Mornings are quieter here now and the messes on the kitchen table are all mine. I still have dogs tumbling around underfoot making sure my house is never completely quiet or clean and there is one old cat left that likes to hide behind the curtain and sleep in the sun on the windowsill. I didn’t pick many berries this year. I let the birds have all of the mulberries and the weather was weird and my blueberry bushes barely produced any fruit. I did pick some blackberries and dewberries this year but I ate them all out of a bowl right after I picked and washed them. I didn’t make muffins or pancakes or my sweet fat clafoutis, the one recipe I really used to love to make in the summer with fresh eggs and berries, because my hens are long dead and there are no more eggs to gather and I keep letting the ones I buy at the grocery store go bad–or I boil them for the dogs.

I’ve become a tea and toast woman.

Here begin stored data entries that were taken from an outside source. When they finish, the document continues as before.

-- ==== Sys2Proof/Syntax.lean ====
section
/-! DEFINITION. The commands of the block: one constructor per row of spec/opcode_table.json, with the data that the
row's effect depends on. c is the value of the cycle counter C (14 R414) at the command's own edge; scheduled rows take
their cycle from the state. -/
namespace Sys2Proof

I eat my toast with honey or jam or sliced fruit in the morning. Some days I eat apples, other days figs or avocados or tomatoes–whatever is in season. I mostly graze during the day. I nibble nuts and seeds, granola and crackers, maybe a carrot and hummus. I like a cookie now and then. I drink gallons of tea all day. I start with black and then switch to lemon ginger in the afternoons and then echinacea or maybe even hot chocolate at night, if I am really cold or get a wild hair and a sweet tooth. My dinner is usually something simple like a bowl of soup or rice and beans or maybe a baked sweet potato with something green alongside and another piece of toasted bread. I’ll splurge and eat cheese and pickles now and then. I love pickled beets and nuts in a leafy green salad. I’m trying to make myself cook more and better. Some days I think I make better meals for my dogs than I do for myself. I don’t go hungry though. I am just not inspired to cook much with no one around but me to cook for–but I make do.

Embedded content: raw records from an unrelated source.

/-- Rows of the parameter map of 09_thrust_allocation.md (R294). -/
def paramRows09a : List ParamRow := [
  ⟨"THR_CONFIG", 0x2400, 8, 16, true,
   [⟨2, 0, .rwx, 0x0, false⟩, ⟨5, 4, .rwx, 0x0, false⟩, ⟨13, 8, .rwx, 0x3F, false⟩, ⟨21, 16, .rwx, 0x3F, false⟩, ⟨29, 24, .rwx, 0x3F, false⟩]⟩,
  ⟨"THR_X", 0x2401, 8, 16, true,
   [⟨31, 0, .rwx, 0x0, false⟩]⟩,
  ⟨"THR_Y", 0x2402, 8, 16, true,
   [⟨31, 0, .rwx, 0x0, false⟩]⟩,
  ⟨"THR_ANGLE", 0x2403, 8, 16, true,
   [⟨15, 0, .rwx, 0x0, false⟩]⟩,
  ⟨"T_FWD", 0x2404, 8, 16, true,
   [⟨31, 0, .rwx, 0x0, false⟩]⟩,
  ⟨"T_REV", 0x2405, 8, 16, true,
   [⟨31, 0, .rwx, 0x0, false⟩]⟩,
  ⟨"THR_RATES", 0x2406, 8, 16, true,
   [⟨15, 0, .rwx, 0x64, false⟩, ⟨31, 16, .rwx, 0x64, false⟩]⟩,
  ⟨"THR_STEER", 0x2407, 8, 16, true,
   [⟨15, 0, .rwx, 0x64, false⟩, ⟨31, 16, .rwx, 0x10, false⟩]⟩,
  ⟨"ALLOC_CTRL", 0x2480, 1, 1, true,
   [⟨2, 0, .rw, 0x0, false⟩, ⟨3, 3, .rwx, 0x0, false⟩, ⟨5, 4, .rw, 0x0, false⟩, ⟨7, 6, .rw, 0x0, false⟩, ⟨15, 8, .rw, 0x32, false⟩]⟩,
  ⟨"POWER_CAN_ID", 0x2481, 1, 1, true,
   [⟨31, 0, .rw, 0x2A0, false⟩]⟩,
  ⟨"W_TAU", 0x2482, 1, 1, true,
   [⟨31, 0, .rw, 0x447A0000, false⟩]⟩,
  ⟨"W_POWER", 0x2483, 1, 1, true,
   [⟨31, 0, .rw, 0x3F800000, false⟩]⟩,
  ⟨"W_RAMP", 0x2484, 1, 1, true,
   [⟨31, 0, .rw, 0x3DCCCCCD, false⟩]⟩,
  ⟨"P_NORM", 0x2485, 1, 1, true,
   [⟨31, 0, .rw, 0x447A0000, false⟩]⟩,
  ⟨"POWER_REJECT_COUNT", 0x2486, 1, 1, true,
   [⟨15, 0, .ro, 0x0, true⟩]⟩,
  ⟨"BUS_CAP", 0x2490, 4, 4, true,
   [⟨15, 0, .rw, 0x0, false⟩, ⟨31, 16, .rw, 0x0, false⟩]⟩,
  ⟨"BUS_SAFE", 0x2491, 4, 4, true,
   [⟨15, 0, .rw, 0x0, false⟩, ⟨31, 16, .rw, 0x64, false⟩]⟩,
  ⟨"BUS_DEF", 0x2492, 4, 4, true,
   [⟨15, 0, .rw, 0x64, false⟩, ⟨16, 16, .rw, 0x0, false⟩]⟩,
  ⟨"BUS_STATE", 0x2493, 4, 4, true,
   [⟨15, 0, .ro, 0x0, false⟩, ⟨31, 16, .ro, 0x0, false⟩]⟩,
  ⟨"ALLOC_STATE", 0x24C0, 1, 1, true,
   [⟨7, 0, .ro, 0x0, false⟩, ⟨15, 8, .ro, 0x0, false⟩, ⟨23, 16, .ro, 0x0, false⟩, ⟨31, 24, .ro, 0xFF, false⟩]⟩,
  ⟨"ALLOC_BEAT", 0x24C1, 1, 1, true,
   [⟨31, 0, .ro, 0x0, false⟩]⟩,
  ⟨"LIVE_MASK_LO", 0x24C2, 1, 1, true,
   [⟨31, 0, .ro, 0x0, false⟩]⟩,
  ⟨"LIVE_MASK_HI", 0x24C3, 1, 1, true,
   [⟨15, 0, .ro, 0x0, false⟩]⟩,
  ⟨"SHORT_STATE", 0x24C4, 1, 1, true,
   [⟨3, 0, .ro, 0x0, false⟩, ⟨7, 4, .ro, 0x0, false⟩, ⟨10, 8, .ro, 0x0, false⟩]⟩]

/-- Rows of the parameter map of 09_thrust_allocation.md (R294). -/
def paramRows09b : List ParamRow := [
  ⟨"ALLOC_STICKY", 0x24C5, 1, 1, true,
   [⟨6, 0, .w1c, 0x0, false⟩]⟩,
  ⟨"INVALID_COUNT", 0x24C6, 1, 1, true,
   [⟨15, 0, .ro, 0x0, true⟩]⟩,
  ⟨"REGULARISED_COUNT", 0x24C7, 1, 1, true,
   [⟨15, 0, .ro, 0x0, true⟩]⟩,
  ⟨"FIT_T(i+1)", 0x2500, 16, 16, true,
   [⟨31, 0, .rwx, 0x0, false⟩]⟩,
  ⟨"FIT_T(i+1)", 0x2501, 16, 16, true,
   [⟨31, 0, .rwx, 0x0, false⟩]⟩,
  ⟨"FIT_T(i+1)", 0x2502, 16, 16, true,
   [⟨31, 0, .rwx, 0x0, false⟩]⟩,
  ⟨"FIT_A(i+1)", 0x2503, 16, 16, true,
   [⟨31, 0, .rwx, 0x0, false⟩]⟩,
  ⟨"FIT_A(i+1)", 0x2504, 16, 16, true,
   [⟨31, 0, .rwx, 0x0, false⟩]⟩,
  ⟨"FIT_A(i+1)", 0x2505, 16, 16, true,
   [⟨31, 0, .rwx, 0x0, false⟩]⟩,
  ⟨"FIT_A(i+1)", 0x2506, 16, 16, true,
   [⟨31, 0, .rwx, 0x0, false⟩]⟩,
  ⟨"FIT_P0", 0x2507, 16, 16, true,
   [⟨31, 0, .rwx, 0x0, false⟩]⟩]

/-- Rows of the parameter map of 07_gnss_baseband.md (R232). -/
def paramRows07a : List ParamRow := [
  ⟨"GNSS_CTRL", 0x4000, 1, 1, false,
   [⟨0, 0, .rw, 0x1, false⟩, ⟨1, 1, .rw, 0x1, false⟩, ⟨2, 2, .rw, 0x1, false⟩, ⟨5, 4, .rw, 0x3, false⟩, ⟨8, 8, .rw, 0x1, false⟩, ⟨9, 9, .rw, 0x1, false⟩]⟩,
  ⟨"CORR_SPACING", 0x4001, 1, 1, false,
   [⟨6, 0, .rw, 0x8, false⟩]⟩,
  ⟨"LOOP_BW", 0x4002, 1, 1, false,
   [⟨7, 0, .rwx, 0x32, false⟩, ⟨15, 8, .rwx, 0xF, false⟩, ⟨23, 16, .rwx, 0x4, false⟩]⟩,
  ⟨"SIGNAL_MASKS", 0x4003, 1, 1, false,
   [⟨7, 0, .rw, 0xA, false⟩, ⟨15, 8, .rw, 0x1E, false⟩]⟩,
  ⟨"BASELINE_LEN", 0x4004, 1, 1, false,
   [⟨15, 0, .rw, 0x0, false⟩]⟩,
  ⟨"BASELINE_TOL", 0x4005, 1, 1, false,
   [⟨15, 0, .rw, 0x32, false⟩]⟩,
  ⟨"BASELINE_ANGLE", 0x4006, 1, 1, false,
   [⟨15, 0, .rw, 0x0, false⟩]⟩,
  ⟨"CHECK_CTRL", 0x4007, 1, 1, false,
   [⟨5, 0, .rwx, 0x3F, false⟩, ⟨8, 8, .rwx, 0x1, false⟩]⟩,
  ⟨"RAIM_SIGMA", 0x4008, 1, 1, false,
   [⟨15, 0, .rwx, 0x1F4, false⟩]⟩,
  ⟨"ANT_STATE_A", 0x4010, 1, 1, false,
   [⟨1, 0, .ro, 0x0, false⟩, ⟨15, 8, .ro, 0x0, false⟩]⟩,
  ⟨"ANT_STATE_B", 0x4011, 1, 1, false,
   [⟨15, 0, .ro, 0x0, false⟩]⟩,
  ⟨"FIX_STATE_A", 0x4012, 1, 1, false,
   [⟨0, 0, .ro, 0x0, false⟩, ⟨12, 8, .ro, 0x0, false⟩, ⟨31, 16, .ro, 0x0, false⟩]⟩,
  ⟨"FIX_STATE_B", 0x4013, 1, 1, false,
   [⟨31, 0, .ro, 0x0, false⟩]⟩,
  ⟨"HEADING_STATE", 0x4014, 1, 1, false,
   [⟨1, 0, .ro, 0x0, false⟩, ⟨12, 8, .ro, 0x0, false⟩, ⟨31, 16, .ro, 0x0, false⟩]⟩,
  ⟨"CHECK_STATE", 0x4015, 1, 1, false,
   [⟨5, 0, .ro, 0x0, false⟩, ⟨9, 8, .ro, 0x0, false⟩]⟩,
  ⟨"GNSS_STICKY", 0x4016, 1, 1, false,
   [⟨0, 0, .w1c, 0x0, false⟩, ⟨1, 1, .w1c, 0x0, false⟩, ⟨2, 2, .w1c, 0x0, false⟩, ⟨3, 3, .w1c, 0x0, false⟩, ⟨4, 4, .w1c, 0x0, false⟩, ⟨5, 5, .w1c, 0x0, false⟩, ⟨6, 6, .w1c, 0x0, false⟩, ⟨7, 7, .w1c, 0x0, false⟩]⟩,
  ⟨"PARITY_COUNT", 0x4017, 1, 1, false,
   [⟨15, 0, .ro, 0x0, true⟩]⟩,
  ⟨"START_STATE", 0x4018, 1, 1, false,
   [⟨1, 0, .ro, 0x3, false⟩, ⟨31, 16, .ro, 0xFFFF, false⟩]⟩]

/-- Rows of the parameter map of 10_thruster_servo.md (R318). -/
def paramRows10a : List ParamRow := [
  ⟨"AX_CONFIG", 0x5000, 16, 48, true,
   [⟨1, 0, .rwx, 0x0, false⟩, ⟨2, 2, .rwx, 0x0, false⟩, ⟨13, 8, .rwx, 0x3F, false⟩, ⟨21, 16, .rwx, 0x3F, false⟩, ⟨29, 24, .rwx, 0x3F, false⟩]⟩,
  ⟨"AX_FB_SCALE", 0x5001, 16, 48, true,
   [⟨15, 0, .rwx, 0xD8F0, false⟩, ⟨31, 16, .rwx, 0x2710, false⟩]⟩,
  ⟨"AX_OUT_SCALE", 0x5002, 16, 48, true,
   [⟨15, 0, .rwx, 0xFA0, false⟩, ⟨31, 16, .rwx, 0x4E20, false⟩]⟩,
  ⟨"AX_KP", 0x5003, 16, 48, true,
   [⟨31, 0, .rwx, 0x0, false⟩]⟩,
  ⟨"AX_KI", 0x5004, 16, 48, true,
   [⟨31, 0, .rwx, 0x0, false⟩]⟩,
  ⟨"AX_KD", 0x5005, 16, 48, true,
   [⟨31, 0, .rwx, 0x0, false⟩]⟩,
  ⟨"AX_KFF", 0x5006, 16, 48, true,
   [⟨31, 0, .rwx, 0x0, false⟩]⟩,
  ⟨"AX_FRIC", 0x5007, 16, 48, true,
   [⟨15, 0, .rwx, 0x0, false⟩, ⟨31, 16, .rwx, 0x64, false⟩]⟩,
  ⟨"AX_LIMITS", 0x5008, 16, 48, true,
   [⟨15, 0, .rw, 0x7D0, false⟩, ⟨31, 16, .rw, 0x2710, false⟩]⟩,
  ⟨"AX_RATE", 0x5009, 16, 48, true,
   [⟨15, 0, .rw, 0x1388, false⟩, ⟨31, 16, .rw, 0x7D0, false⟩]⟩,
  ⟨"AX_FE", 0x500A, 16, 48, true,
   [⟨15, 0, .rw, 0x3E8, false⟩, ⟨31, 16, .rw, 0x190, false⟩]⟩,
  ⟨"AX_PARK", 0x500B, 16, 48, true,
   [⟨15, 0, .rw, 0x0, false⟩, ⟨23, 16, .rw, 0xA, false⟩, ⟨31, 24, .rw, 0x14, false⟩]⟩,
  ⟨"AX_SAFE", 0x500C, 16, 48, true,
   [⟨15, 0, .rw, 0x0, false⟩, ⟨17, 16, .rw, 0x0, false⟩]⟩,
  ⟨"AX_STATE", 0x500D, 16, 48, true,
   [⟨2, 0, .ro, 0x0, false⟩, ⟨3, 3, .ro, 0x0, false⟩, ⟨7, 4, .ro, 0x0, false⟩, ⟨8, 8, .ro, 0x0, false⟩, ⟨9, 9, .ro, 0x0, false⟩, ⟨31, 16, .ro, 0x0, false⟩]⟩,
  ⟨"AX_STICKY", 0x500E, 16, 48, true,
   [⟨0, 0, .w1c, 0x0, false⟩, ⟨1, 1, .w1c, 0x0, false⟩, ⟨2, 2, .w1c, 0x0, false⟩, ⟨3, 3, .w1c, 0x0, false⟩, ⟨4, 4, .w1c, 0x0, false⟩]⟩,
  ⟨"AX_FAULT_COUNT", 0x500F, 16, 48, true,
   [⟨15, 0, .ro, 0x0, true⟩]⟩]

/-- Rows of the parameter map of 12_filter_chain.md (R377). -/
def paramRows12a : List ParamRow := [
  ⟨"FLT_CONFIG", 0x5400, 16, 48, true,
   [⟨1, 0, .rw, 0x1, false⟩, ⟨7, 4, .rwx, 0x0, false⟩, ⟨9, 8, .rw, 0x0, false⟩, ⟨20, 16, .rw, 0xE, false⟩]⟩,
  ⟨"FLT_PRIVATE", 0x5401, 16, 48, false,
   [⟨8, 0, .ro, 0x0, false⟩, ⟨24, 16, .ro, 0x0, false⟩]⟩,
  ⟨"FLT_STATUS", 0x5402, 16, 48, false,
   [⟨8, 0, .ro, 0x10, false⟩, ⟨24, 16, .ro, 0xC0, false⟩, ⟨25, 25, .ro, 0x1, false⟩, ⟨26, 26, .ro, 0x0, false⟩, ⟨27, 27, .ro, 0x0, false⟩]⟩,
  ⟨"FLT_OUTPUT", 0x5403, 16, 48, false,
   [⟨23, 0, .ro, 0x0, false⟩]⟩,
  ⟨"FLT_OUT_INDEX", 0x5404, 16, 48, false,
   [⟨31, 0, .ro, 0x0, false⟩]⟩,
  ⟨"FLT_DC", 0x5405, 16, 48, false,
   [⟨23, 0, .ro, 0x0, false⟩]⟩,
  ⟨"FLT_STICKY", 0x5406, 16, 48, false,
   [⟨3, 0, .w1c, 0x0, false⟩]⟩,
  ⟨"FLT_SAT_COUNT", 0x5407, 16, 48, false,
   [⟨15, 0, .ro, 0x0, true⟩]⟩,
  ⟨"FLT_SYNC_CTRL", 0x5408, 1, 1, true,
   [⟨0, 0, .rw, 0x0, false⟩, ⟨1, 1, .rw, 0x0, false⟩]⟩,
  ⟨"SYNC_ORIGIN", 0x5409, 1, 1, false,
   [⟨31, 0, .ro, 0x0, false⟩]⟩,
  ⟨"SYNC_COUNT", 0x540A, 1, 1, false,
   [⟨15, 0, .ro, 0x0, true⟩]⟩]

/-- Rows of the parameter map of 11_field_channels.md (R352, R353). -/
def paramRows11a : List ParamRow := [
  ⟨"CH_CONFIG", 0x6000, 16, 48, true,
   [⟨2, 0, .rw, 0x0, false⟩, ⟨3, 3, .rw, 0x0, false⟩, ⟨4, 4, .rw, 0x0, false⟩, ⟨5, 5, .rw, 0x1, false⟩, ⟨15, 8, .rw, 0x0, false⟩]⟩,
  ⟨"CH_SAFE", 0x6001, 16, 48, true,
   [⟨1, 0, .rw, 0x0, false⟩, ⟨31, 16, .rw, 0x0, false⟩]⟩,
  ⟨"CH_OUTPUT", 0x6002, 16, 48, true,
   [⟨0, 0, .rw, 0x0, false⟩, ⟨31, 16, .rw, 0x0, false⟩]⟩,
  ⟨"CH_EXPERT", 0x6003, 16, 48, true,
   [⟨15, 0, .rwx, 0xC8, false⟩, ⟨23, 16, .rwx, 0x1, false⟩, ⟨24, 24, .rwx, 0x1, false⟩]⟩,
  ⟨"CH_STATUS", 0x6004, 16, 48, false,
   [⟨0, 0, .ro, 0x0, false⟩, ⟨1, 1, .ro, 0x0, false⟩, ⟨9, 2, .ro, 0x0, false⟩, ⟨10, 10, .ro, 0x0, false⟩, ⟨11, 11, .ro, 0x0, false⟩, ⟨12, 12, .ro, 0x0, false⟩, ⟨31, 16, .ro, 0x0, false⟩]⟩,
  ⟨"CH_STICKY", 0x6005, 16, 48, false,
   [⟨7, 0, .w1c, 0x0, false⟩, ⟨8, 8, .w1c, 0x0, false⟩]⟩,
  ⟨"CH_FAULT_COUNT", 0x6006, 16, 48, false,
   [⟨15, 0, .ro, 0x0, true⟩]⟩,
  ⟨"BANK_CTRL", 0x6400, 16, 2, true,
   [⟨9, 0, .rw, 0x32, false⟩, ⟨10, 10, .rw, 0x0, false⟩]⟩,
  ⟨"BANK_STATUS", 0x6401, 16, 2, false,
   [⟨2, 0, .ro, 0x1, false⟩, ⟨7, 3, .ro, 0x0, false⟩, ⟨31, 16, .ro, 0x0, false⟩]⟩,
  ⟨"BANK_LATCH", 0x6402, 16, 2, false,
   [⟨0, 0, .w1c, 0x0, false⟩, ⟨1, 1, .w1c, 0x0, false⟩]⟩,
  ⟨"BANK_STICKY", 0x6403, 16, 2, false,
   [⟨5, 0, .w1c, 0x0, false⟩]⟩,
  ⟨"BANK_CURRENT", 0x6404, 16, 2, false,
   [⟨15, 0, .ro, 0x0, false⟩]⟩,
  ⟨"BANK_CRC_COUNT", 0x6405, 16, 2, false,
   [⟨15, 0, .ro, 0x0, true⟩]⟩]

After my husband died I really wanted to move out of this place. I wanted to move to a smaller house, not quite off the grid but away from the noise of the city and certainly not nestled in suburbia. Everyone told me it was a bad idea to move–and I do mean everyone. I did what everyone said I should do and I stayed put but I know now I was a fool to listen. I have way too much house, too much land, too much worry. I even have way too much kitchen table. I’m trying to figure out how to live simply in a overstuffed complicated place. It’s a challenge.

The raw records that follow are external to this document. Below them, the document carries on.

-- ==== Sys2Proof/Machine/Ops.lean ====
section
/-! DEFINITION. The named operations over the state: the register file and its fields, the clocks, slot time and
reported time, events, fences and fail-silence. Every meaning is written over these. -/
namespace Sys2Proof.Machine

/-! ### The register file -/

/-- The word of an identifier: the listed one, or the reset word of the parameter map. -/
def regGet (r : Regs) (id : Nat) : Word :=
  match r.find? (fun x => x.1 == id) with
  | some x => x.2
  | none => resetWord id

/-- Put an entry into a rising list, before the first larger identifier. -/
def regInsert (id : Nat) (w : Word) : Regs → Regs
  | [] => [(id, w)]
  | x :: r => if id < x.1 then (id, w) :: x :: r else x :: regInsert id w r

/-- A register file without an identifier's entry. -/
def regDrop (id : Nat) (r : Regs) : Regs := r.filter fun x => x.1 != id

/-- Write the word of an identifier; an entry equal to the reset word is not listed. -/
def regSet (r : Regs) (id : Nat) (w : Word) : Regs :=
  if w = resetWord id then regDrop id r else regInsert id w (regDrop id r)

/-- The canonical form of a register file: identifiers rise strictly, and no entry equals its reset word. -/
def Regs.wf (r : Regs) : Bool :=
  decide (r.Pairwise (fun a b => a.1 < b.1)) && r.all (fun x => x.2 != resetWord x.1)

/-- The word of an identifier in the state. -/
def rd (s : State) (id : Nat) : Word := regGet s.regs id

/-- The register file that the first commit of the present cycle found (01 R20). -/
def regsBefore (s : State) : Regs := if s.arb.cycle = s.clk.cycle then s.arb.before else s.regs

/-- A field of an identifier. -/
def fld (s : State) (id hi lo : Nat) : Nat := bitsOf (rd s id) hi lo

/-- A one-bit field of an identifier. -/
def flag (s : State) (id i : Nat) : Bool := bitOf (rd s id) i

/-- Write the word of an identifier. -/
def wr (s : State) (id : Nat) (w : Word) : State := { s with regs := regSet s.regs id w }

/-- Write a field of an identifier. -/
def wrFld (s : State) (id hi lo v : Nat) : State := wr s id (putBits (rd s id) hi lo v)

/-- Write a one-bit field. -/
def wrFlag (s : State) (id i : Nat) (b : Bool) : State := wr s id (putBit (rd s id) i b)

/-- Note a bit that the status logic sets in the present cycle (00 R14). -/
def noteSet (id i : Nat) (s : State) : State :=
  if s.now.cycle = s.clk.cycle then
    if s.now.bits.contains (id, i) then s else { s with now := { s.now with bits := (id, i) :: s.now.bits } }
  else { s with now := ⟨s.clk.cycle, [(id, i)]⟩ }

/-- The bits of EVENT_STICKY words that events of the latest 8 cycles set on the present cycle or later (17 R503, 02 R73). was: only bits that
were clear before their event. -/
def stickLate (was : Bool) (s : State) (id : Nat) : Word :=
  s.ev.stick.foldl (fun w x => if 0x1304 + x.2.1 / 32 = id ∧ s.clk.cycle ≤ x.1 + 8 ∧ (!was || x.2.2) then setBit w (x.2.1 % 32) else w) 0

/-- The bits of an identifier that the module sets in the present cycle, or, of an EVENT_STICKY word, for an event before it. -/
def setBitsNow (s : State) (id : Nat) : Word :=
  (if s.now.cycle = s.clk.cycle then
    s.now.bits.foldl (fun w x => if x.1 = id then setBit w x.2 else w) 0
  else 0) ||| stickLate false s id

/-- Set a sticky bit (01 R19 SP0). -/
def sticky (s : State) (id i : Nat) : State := noteSet id i (wrFlag s id i true)

/-- Advance a saturating counter field by d (01 R41, R537). -/
def bump (s : State) (id hi lo d : Nat) : State := wrFld s id hi lo (satAdd (hi + 1 - lo) (fld s id hi lo) d)

/-- A field in the beat's setting snapshot (01 R46). -/
def sfld (s : State) (id hi lo : Nat) : Nat := bitsOf (regGet s.snap id) hi lo

/-- A one-bit field in the snapshot. -/
def sflag (s : State) (id i : Nat) : Bool := bitOf (regGet s.snap id) i

/-- A word of the snapshot. -/
def srd (s : State) (id : Nat) : Word := regGet s.snap id

/-- The signed 16-bit value of a field of the snapshot. -/
def sint (s : State) (id hi lo : Nat) : Int := signedOf (hi + 1 - lo) (sfld s id hi lo)

/-- Store words for several identifiers, each whole: a poison mark there is cleared (01 R24). -/
def wrAll (s : State) (l : List (Nat × Word)) : State :=
  l.foldl (fun s x => wr s x.1 x.2) { s with poison := s.poison.filter fun i => !(l.any (·.1 == i)) }

/-! ### Time -/

/-- INC in 2^-32 ns (14 R414, R435). -/
def timeInc (s : State) : Nat := fld s 0x7202 7 0 * 2 ^ 32 + (rd s 0x7201).toNat

/-- The state at cycle c of the cycle counter: λ has advanced by INC on every core edge (14 R414) and the RTC by the
same time at nominal frequency (16 R491). The clocks do not move while the core clock is stopped, nor backwards. -/
def advance (c : Nat) (s : State) : State :=
  if s.clk.core && decide (s.clk.cycle < c) then
    let d := c - s.clk.cycle
    let f := s.power.rtcFrac + d * 32768
    { s with
      clk := { s.clk with cycle := c, lambda := s.clk.lambda + timeInc s * d }
      power := { s.power with rtc := s.power.rtc + f / 100000000, rtcFrac := f % 100000000 } }
  else s

/-- The time of a slot in 2^-32 ns: λ + O + ρ (λ − A), rounded down (14 R415). -/
def slotTimeAt (t : TimeSlot) (l : Int) : Int := l + t.off + floorDiv (t.rate * (l - t.anchor)) (2 ^ 40)

/-- The time of slot d now. -/
def slotTime (s : State) (d : Fin 2) : Int := slotTimeAt (vget s.time.slot d) s.clk.lambda

/-- σ now, in 2^-32 ns: it moves towards 0 at SWITCH_SLEW tenths of a µs per s unless a step is held (14 R425). -/
def sigmaNow (s : State) : Int :=
  if s.time.held then s.time.sigma else
  let gone := floorDiv (((s.clk.lambda : Int) - s.time.sigmaAt) * (fld s 0x7200 31 16 : Int)) 10000000
  if 0 ≤ s.time.sigma then max 0 (s.time.sigma - gone) else min 0 (s.time.sigma + gone)

/-- The reported time R in 2^-32 ns (14 R424). -/
def reported (s : State) : Int := slotTime s s.time.active + sigmaNow s

/-- R in whole ns. -/
def reportedNs (s : State) : Int := floorDiv (reported s) (2 ^ 32)

/-- R in ns modulo 2^32, as 32-bit time fields hold it (14 R428). -/
def time32 (s : State) : Nat := twosOf 32 (reportedNs s)

/-- R in ns at another cycle of the same clock, under the mapping in force (14 R416). -/
def reportedNsAt (s : State) (c : Nat) : Int :=
  reportedNs { s with clk := { s.clk with lambda := s.clk.lambda + timeInc s * c - timeInc s * s.clk.cycle } }

/-- TIME_Q: the code of the active slot (14 R424). -/
def timeQ (s : State) : Nat := (vget s.time.slot s.time.active).state

/-! ### Yards -/

/-- YARD_STATE of a yard (01 R41). -/
def yardState (s : State) (y : Nat) : Nat := fld s (0x1000 * y + 0xFF2) 1 0

/-- Is the yard fenced (01 R37)? -/
def yardFenced (s : State) (y : Nat) : Bool := yardState s y == 2

/-- Is the block fenced (01 R31)? -/
def blockFenced (s : State) (y b : Nat) : Bool := flag s (0x1000 * y + 0xFF4) b

/-- Is the block out of service: fenced itself or with its yard? -/
def blockDown (s : State) (y b : Nat) : Bool := yardFenced s y || blockFenced s y b

/-- Is the block in the 32-cycle reset that follows its first fault (01 R29)? -/
def blockResetting (s : State) (y b : Nat) : Bool :=
  (vgetD s.yards y ⟨[], [], []⟩).inReset.any fun x => x.1 == b && decide (s.clk.cycle < x.2)

/-- The hot-start block of retention RAM; one whose CRC-32 fails is absent (07 R225). -/
def goodBlock (s : State) : Option GnssBlock :=
  match s.gnss.block with
  | some b => if b.good then some b else none
  | none => none

/-- Can the block serve no request now (01 R29, R31)? -/
def blockOut (s : State) (y b : Nat) : Bool := blockDown s y b || blockResetting s y b

/-- Is the result that the block delivers next that of a faulted operation (01 R29)? It is poisoned. -/
def resultFaulted (s : State) (y b : Nat) : Bool :=
  (vgetD s.yards y ⟨[], [], []⟩).retry.any fun x => x.1 == b && x.2

/-- Is there such a block (01 R536)? PD2 and PD3 have five; the manual does not number the blocks of every other yard. -/
def blockExists (y b : Nat) : Bool := !((y == 2 || y == 3) && decide (5 ≤ b))

/-- Blocks whose fence fences the yard (01 R32, R536; 07 R228 for the time unit). Block 10 of PD7 stands for the twin
link, whose index the manual does not give (DESIGN CHOICE, log 12). -/
def criticalBlock (y b : Nat) : Bool :=
  y == 1 || y == 2 || y == 3 || (y == 4 && b == 4) || (y == 7 && b == 10)

/-- MODULE_STATE (04 R140). -/
def moduleState (s : State) : Nat := fld s 0x1004 2 0

/-- Is the module in RUN, fail-silent or not? -/
def inRun (s : State) : Bool := decide (2 ≤ moduleState s) && (s.power.mode == .run || s.power.mode == .entry)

I don’t honestly know where I’d go if I did leave. This country has become a scary place. I’m probably better off staying where things are familiar. I stay home most days and walk the woods with my dogs and visit the creek and make art and eat and sleep when I feel like it. The space is definitely too big and my life is getting smaller and there are days when I just can’t stand it anymore and I imagine packing up the car with my dogs and the old cat and just a few boxes of the bare essentials and heading for the proverbial hills but I never do more than imagine. Most days I am just really grateful that I have a home in these weird wild acres that I have grown to love and a studio where I can make and write. It’s not perfect but it’s mine and a lot of the ghosts are friendly so I reckon this is where I’ll be until I no longer am. If I am lucky, I will sup here on toast and tea at the messy farm table ’til my final days.